It appears that the addition of DBUS_SESSION_BUS_ADDRESS to the list of standard environment variables automatically passed from the client to gpg-agent (added by T3947) causes a regression for environments where the client does not have correct information about the environment in which pinentry will be launched.
An example of such an environment is an application running in a Flatpak container. When gpg is invoked from inside the container, its environment will contain DBUS_SESSION_BUS_ADDRESS=/run/flatpak/bus. This DBUS address is only valid within the container, but it will be passed to the gpg-agent running on the host system. pinentry is then launched by the agent on the host system with the same DBUS address in the environment and will fail to connect to DBUS, thereby failing to prompt the user for their pin.
This issue has been reported in the linked bug report (for Mozilla Thunderbird Flatpak) [1] [2] and also on the gnupg-users mailing list (for Evolution Flatpak) [3]. It is likely that any Flatpak application that packages gpg and communicates with a gpg-agent running on the host will experience this issue.

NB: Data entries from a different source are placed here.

/-! ## `beginDelay` -/

@[simp] theorem beginDelay_fixed (c : Coil) (s : State) : (beginDelay c s).fixed = s.fixed := by
  rfl
@[simp] theorem beginDelay_topo (c : Coil) (s : State) : (beginDelay c s).topo = s.topo := by
  rfl
@[simp] theorem beginDelay_est (c : Coil) (s : State) : (beginDelay c s).est = s.est := by
  rfl
@[simp] theorem beginDelay_events (c : Coil) (s : State) : (beginDelay c s).events = s.events := by
  rfl
@[simp] theorem beginDelay_ring (c : Coil) (s : State) : (beginDelay c s).ring = s.ring := by
  rfl
@[simp] theorem beginDelay_seq (c : Coil) (s : State) : (beginDelay c s).seq = s.seq := by
  rfl
@[simp] theorem beginDelay_reg (c : Coil) (s : State) : (beginDelay c s).reg = s.reg := by
  rfl
@[simp] theorem beginDelay_sup (c : Coil) (s : State) : (beginDelay c s).sup = s.sup := by
  rfl
@[simp] theorem beginDelay_planner (c : Coil) (s : State) : (beginDelay c s).planner = s.planner := by
  rfl

/-! ## `beginRun` -/

@[simp] theorem beginRun_fixed (c : Coil) (up : Bool) (t : Target) (s : State) : (beginRun c up t s).fixed = s.fixed := by
  first | (unfold beginRun; simp; done) | (unfold beginRun; (try dsimp only); (repeat' split) <;> simp; done)
@[simp] theorem beginRun_topo (c : Coil) (up : Bool) (t : Target) (s : State) : (beginRun c up t s).topo = s.topo := by
  first | (unfold beginRun; simp; done) | (unfold beginRun; (try dsimp only); (repeat' split) <;> simp; done)
@[simp] theorem beginRun_est (c : Coil) (up : Bool) (t : Target) (s : State) : (beginRun c up t s).est = s.est := by
  first | (unfold beginRun; simp; done) | (unfold beginRun; (try dsimp only); (repeat' split) <;> simp; done)
@[simp] theorem beginRun_events (c : Coil) (up : Bool) (t : Target) (s : State) : (beginRun c up t s).events = s.events := by
  first | (unfold beginRun; simp; done) | (unfold beginRun; (try dsimp only); (repeat' split) <;> simp; done)
@[simp] theorem beginRun_ring (c : Coil) (up : Bool) (t : Target) (s : State) : (beginRun c up t s).ring = s.ring := by
  first | (unfold beginRun; simp; done) | (unfold beginRun; (try dsimp only); (repeat' split) <;> simp; done)
@[simp] theorem beginRun_seq (c : Coil) (up : Bool) (t : Target) (s : State) : (beginRun c up t s).seq = s.seq := by
  first | (unfold beginRun; simp; done) | (unfold beginRun; (try dsimp only); (repeat' split) <;> simp; done)
@[simp] theorem beginRun_reg (c : Coil) (up : Bool) (t : Target) (s : State) : (beginRun c up t s).reg = s.reg := by
  first | (unfold beginRun; simp; done) | (unfold beginRun; (try dsimp only); (repeat' split) <;> simp; done)
@[simp] theorem beginRun_sup (c : Coil) (up : Bool) (t : Target) (s : State) : (beginRun c up t s).sup = s.sup := by
  first | (unfold beginRun; simp; done) | (unfold beginRun; (try dsimp only); (repeat' split) <;> simp; done)
@[simp] theorem beginRun_planner (c : Coil) (up : Bool) (t : Target) (s : State) : (beginRun c up t s).planner = s.planner := by
  first | (unfold beginRun; simp; done) | (unfold beginRun; (try dsimp only); (repeat' split) <;> simp; done)

/-! ## `startMove` -/

@[simp] theorem startMove_fixed (c : Coil) (t : Target) (s : State) : (startMove c t s).fixed = s.fixed := by
  first | (unfold startMove; simp; done) | (unfold startMove; (try dsimp only); (repeat' split) <;> simp; done)
@[simp] theorem startMove_topo (c : Coil) (t : Target) (s : State) : (startMove c t s).topo = s.topo := by
  first | (unfold startMove; simp; done) | (unfold startMove; (try dsimp only); (repeat' split) <;> simp; done)
@[simp] theorem startMove_reg (c : Coil) (t : Target) (s : State) : (startMove c t s).reg = s.reg := by
  first | (unfold startMove; simp; done) | (unfold startMove; (try dsimp only); (repeat' split) <;> simp; done)
@[simp] theorem startMove_sup (c : Coil) (t : Target) (s : State) : (startMove c t s).sup = s.sup := by
  first | (unfold startMove; simp; done) | (unfold startMove; (try dsimp only); (repeat' split) <;> simp; done)
@[simp] theorem startMove_planner (c : Coil) (t : Target) (s : State) : (startMove c t s).planner = s.planner := by
  first | (unfold startMove; simp; done) | (unfold startMove; (try dsimp only); (repeat' split) <;> simp; done)
@[simp] theorem startMove_auto_est (c : Coil) (p : Nat) (s : State) : (startMove c ⟨p, .auto⟩ s).est = s.est := by
  unfold startMove; (try dsimp only); (repeat' split) <;> simp_all
@[simp] theorem startMove_auto_ring (c : Coil) (p : Nat) (s : State) : (startMove c ⟨p, .auto⟩ s).ring = s.ring := by
  unfold startMove; (try dsimp only); (repeat' split) <;> simp_all
@[simp] theorem startMove_auto_seq_injector (c : Coil) (p : Nat) (s : State) : (startMove c ⟨p, .auto⟩ s).seq.injector = s.seq.injector := by
  unfold startMove; (try dsimp only); (repeat' split) <;> simp_all

/-! ## `takeTarget` -/

@[simp] theorem takeTarget_fixed (c : Coil) (t : Target) (s : State) : (takeTarget c t s).fixed = s.fixed := by
  unfold takeTarget; (try dsimp only); (repeat' split) <;> simp
@[simp] theorem takeTarget_topo (c : Coil) (t : Target) (s : State) : (takeTarget c t s).topo = s.topo := by
  unfold takeTarget; (try dsimp only); (repeat' split) <;> simp
@[simp] theorem takeTarget_reg (c : Coil) (t : Target) (s : State) : (takeTarget c t s).reg = s.reg := by
  unfold takeTarget; (try dsimp only); (repeat' split) <;> simp
@[simp] theorem takeTarget_sup (c : Coil) (t : Target) (s : State) : (takeTarget c t s).sup = s.sup := by
  unfold takeTarget; (try dsimp only); (repeat' split) <;> simp
@[simp] theorem takeTarget_planner (c : Coil) (t : Target) (s : State) : (takeTarget c t s).planner = s.planner := by
  unfold takeTarget; (try dsimp only); (repeat' split) <;> simp
@[simp] theorem takeTarget_auto_est (c : Coil) (p : Nat) (s : State) : (takeTarget c ⟨p, .auto⟩ s).est = s.est := by
  unfold takeTarget; (try dsimp only); (repeat' split) <;> simp
@[simp] theorem takeTarget_auto_ring (c : Coil) (p : Nat) (s : State) : (takeTarget c ⟨p, .auto⟩ s).ring = s.ring := by
  unfold takeTarget; (try dsimp only); (repeat' split) <;> simp
@[simp] theorem takeTarget_auto_seq_injector (c : Coil) (p : Nat) (s : State) : (takeTarget c ⟨p, .auto⟩ s).seq.injector = s.seq.injector := by
  unfold takeTarget; (try dsimp only); (repeat' split) <;> simp

/-! ## `newTarget` -/

@[simp] theorem newTarget_fixed (c : Coil) (t : Target) (s : State) : (newTarget c t s).fixed = s.fixed := by
  first | (unfold newTarget; simp; done) | (unfold newTarget; (try dsimp only); (repeat' split) <;> simp; done)
@[simp] theorem newTarget_topo (c : Coil) (t : Target) (s : State) : (newTarget c t s).topo = s.topo := by
  first | (unfold newTarget; simp; done) | (unfold newTarget; (try dsimp only); (repeat' split) <;> simp; done)
@[simp] theorem newTarget_auto_est (c : Coil) (p : Nat) (s : State) : (newTarget c ⟨p, .auto⟩ s).est = s.est := by
  first | (unfold newTarget; simp; done) | (unfold newTarget; (try dsimp only); (repeat' split) <;> simp; done)
@[simp] theorem newTarget_auto_ring (c : Coil) (p : Nat) (s : State) : (newTarget c ⟨p, .auto⟩ s).ring = s.ring := by
  first | (unfold newTarget; simp; done) | (unfold newTarget; (try dsimp only); (repeat' split) <;> simp; done)
@[simp] theorem newTarget_auto_seq_injector (c : Coil) (p : Nat) (s : State) : (newTarget c ⟨p, .auto⟩ s).seq.injector = s.seq.injector := by
  first | (unfold newTarget; simp; done) | (unfold newTarget; (try dsimp only); (repeat' split) <;> simp; done)
@[simp] theorem newTarget_reg (c : Coil) (t : Target) (s : State) : (newTarget c t s).reg = s.reg := by
  first | (unfold newTarget; simp; done) | (unfold newTarget; (try dsimp only); (repeat' split) <;> simp; done)
@[simp] theorem newTarget_sup (c : Coil) (t : Target) (s : State) : (newTarget c t s).sup = s.sup := by
  first | (unfold newTarget; simp; done) | (unfold newTarget; (try dsimp only); (repeat' split) <;> simp; done)
@[simp] theorem newTarget_planner (c : Coil) (t : Target) (s : State) : (newTarget c t s).planner = s.planner := by
  first | (unfold newTarget; simp; done) | (unfold newTarget; (try dsimp only); (repeat' split) <;> simp; done)

/-! ## `withdraw` -/

@[simp] theorem withdraw_fixed (c : Coil) (s : State) : (withdraw c s).fixed = s.fixed := by
  first | (unfold withdraw; simp; done) | (unfold withdraw; (try dsimp only); (repeat' split) <;> simp; done)
@[simp] theorem withdraw_topo (c : Coil) (s : State) : (withdraw c s).topo = s.topo := by
  first | (unfold withdraw; simp; done) | (unfold withdraw; (try dsimp only); (repeat' split) <;> simp; done)
@[simp] theorem withdraw_est (c : Coil) (s : State) : (withdraw c s).est = s.est := by
  first | (unfold withdraw; simp; done) | (unfold withdraw; (try dsimp only); (repeat' split) <;> simp; done)
@[simp] theorem withdraw_events (c : Coil) (s : State) : (withdraw c s).events = s.events := by
  first | (unfold withdraw; simp; done) | (unfold withdraw; (try dsimp only); (repeat' split) <;> simp; done)
@[simp] theorem withdraw_ring (c : Coil) (s : State) : (withdraw c s).ring = s.ring := by
  first | (unfold withdraw; simp; done) | (unfold withdraw; (try dsimp only); (repeat' split) <;> simp; done)
@[simp] theorem withdraw_seq (c : Coil) (s : State) : (withdraw c s).seq = s.seq := by
  first | (unfold withdraw; simp; done) | (unfold withdraw; (try dsimp only); (repeat' split) <;> simp; done)
@[simp] theorem withdraw_reg (c : Coil) (s : State) : (withdraw c s).reg = s.reg := by
  first | (unfold withdraw; simp; done) | (unfold withdraw; (try dsimp only); (repeat' split) <;> simp; done)
@[simp] theorem withdraw_sup (c : Coil) (s : State) : (withdraw c s).sup = s.sup := by
  first | (unfold withdraw; simp; done) | (unfold withdraw; (try dsimp only); (repeat' split) <;> simp; done)
@[simp] theorem withdraw_planner (c : Coil) (s : State) : (withdraw c s).planner = s.planner := by
  first | (unfold withdraw; simp; done) | (unfold withdraw; (try dsimp only); (repeat' split) <;> simp; done)

/-! ## `dropOrigin` -/

@[simp] theorem dropOrigin_fixed (o : Origin) (c : Coil) (s : State) : (dropOrigin o c s).fixed = s.fixed := by
  first | (unfold dropOrigin; simp; done) | (unfold dropOrigin; (try dsimp only); (repeat' split) <;> simp; done)
@[simp] theorem dropOrigin_topo (o : Origin) (c : Coil) (s : State) : (dropOrigin o c s).topo = s.topo := by
  first | (unfold dropOrigin; simp; done) | (unfold dropOrigin; (try dsimp only); (repeat' split) <;> simp; done)
@[simp] theorem dropOrigin_est (o : Origin) (c : Coil) (s : State) : (dropOrigin o c s).est = s.est := by
  first | (unfold dropOrigin; simp; done) | (unfold dropOrigin; (try dsimp only); (repeat' split) <;> simp; done)
@[simp] theorem dropOrigin_ring (o : Origin) (c : Coil) (s : State) : (dropOrigin o c s).ring = s.ring := by
  first | (unfold dropOrigin; simp; done) | (unfold dropOrigin; (try dsimp only); (repeat' split) <;> simp; done)
@[simp] theorem dropOrigin_seq_injector (o : Origin) (c : Coil) (s : State) : (dropOrigin o c s).seq.injector = s.seq.injector := by
  first | (unfold dropOrigin; simp; done) | (unfold dropOrigin; (try dsimp only); (repeat' split) <;> simp; done)
@[simp] theorem dropOrigin_reg (o : Origin) (c : Coil) (s : State) : (dropOrigin o c s).reg = s.reg := by
  first | (unfold dropOrigin; simp; done) | (unfold dropOrigin; (try dsimp only); (repeat' split) <;> simp; done)
@[simp] theorem dropOrigin_sup (o : Origin) (c : Coil) (s : State) : (dropOrigin o c s).sup = s.sup := by
  first | (unfold dropOrigin; simp; done) | (unfold dropOrigin; (try dsimp only); (repeat' split) <;> simp; done)
@[simp] theorem dropOrigin_planner (o : Origin) (c : Coil) (s : State) : (dropOrigin o c s).planner = s.planner := by
  first | (unfold dropOrigin; simp; done) | (unfold dropOrigin; (try dsimp only); (repeat' split) <;> simp; done)

/-! ## `modeChangeDrive` -/

@[simp] theorem modeChangeDrive_fixed (c : Coil) (a b : CoilMode) (s : State) : (modeChangeDrive c a b s).fixed = s.fixed := by
  first | (unfold modeChangeDrive; simp; done) | (unfold modeChangeDrive; (try dsimp only); (repeat' split) <;> simp; done)
@[simp] theorem modeChangeDrive_topo (c : Coil) (a b : CoilMode) (s : State) : (modeChangeDrive c a b s).topo = s.topo := by
  first | (unfold modeChangeDrive; simp; done) | (unfold modeChangeDrive; (try dsimp only); (repeat' split) <;> simp; done)
@[simp] theorem modeChangeDrive_est (c : Coil) (a b : CoilMode) (s : State) : (modeChangeDrive c a b s).est = s.est := by
  first | (unfold modeChangeDrive; simp; done) | (unfold modeChangeDrive; (try dsimp only); (repeat' split) <;> simp; done)
@[simp] theorem modeChangeDrive_ring (c : Coil) (a b : CoilMode) (s : State) : (modeChangeDrive c a b s).ring = s.ring := by
  first | (unfold modeChangeDrive; simp; done) | (unfold modeChangeDrive; (try dsimp only); (repeat' split) <;> simp; done)
@[simp] theorem modeChangeDrive_seq_injector (c : Coil) (a b : CoilMode) (s : State) : (modeChangeDrive c a b s).seq.injector = s.seq.injector := by
  first | (unfold modeChangeDrive; simp; done) | (unfold modeChangeDrive; (try dsimp only); (repeat' split) <;> simp; done)
@[simp] theorem modeChangeDrive_reg (c : Coil) (a b : CoilMode) (s : State) : (modeChangeDrive c a b s).reg = s.reg := by
  first | (unfold modeChangeDrive; simp; done) | (unfold modeChangeDrive; (try dsimp only); (repeat' split) <;> simp; done)
@[simp] theorem modeChangeDrive_sup (c : Coil) (a b : CoilMode) (s : State) : (modeChangeDrive c a b s).sup = s.sup := by
  first | (unfold modeChangeDrive; simp; done) | (unfold modeChangeDrive; (try dsimp only); (repeat' split) <;> simp; done)
@[simp] theorem modeChangeDrive_planner (c : Coil) (a b : CoilMode) (s : State) : (modeChangeDrive c a b s).planner = s.planner := by
  first | (unfold modeChangeDrive; simp; done) | (unfold modeChangeDrive; (try dsimp only); (repeat' split) <;> simp; done)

Steps to reproduce, without using Flatpak:
- Install gpg >= 2.3.0
- Create a signing key protected by a password
- Configure gpg-agent to use pinentry-gnome3
pinentry-program /usr/bin/pinentry-gnome3
- Simulate running gpg with an invalid DBUS_SESSION_BUS_ADDRESS in the environment:
DBUS_SESSION_BUS_ADDRESS=/run/flatpak/bus gpg --sign --armor
- pinentry-gnome3 is unable to connect to DBUS and so cannot prompt the user in their graphical environment. In this example, pinentry is able to fall back to the curses prompt in the terminal, but when running from inside a Flatpak, this fallback is not available and so no prompt is displayed to the user at all.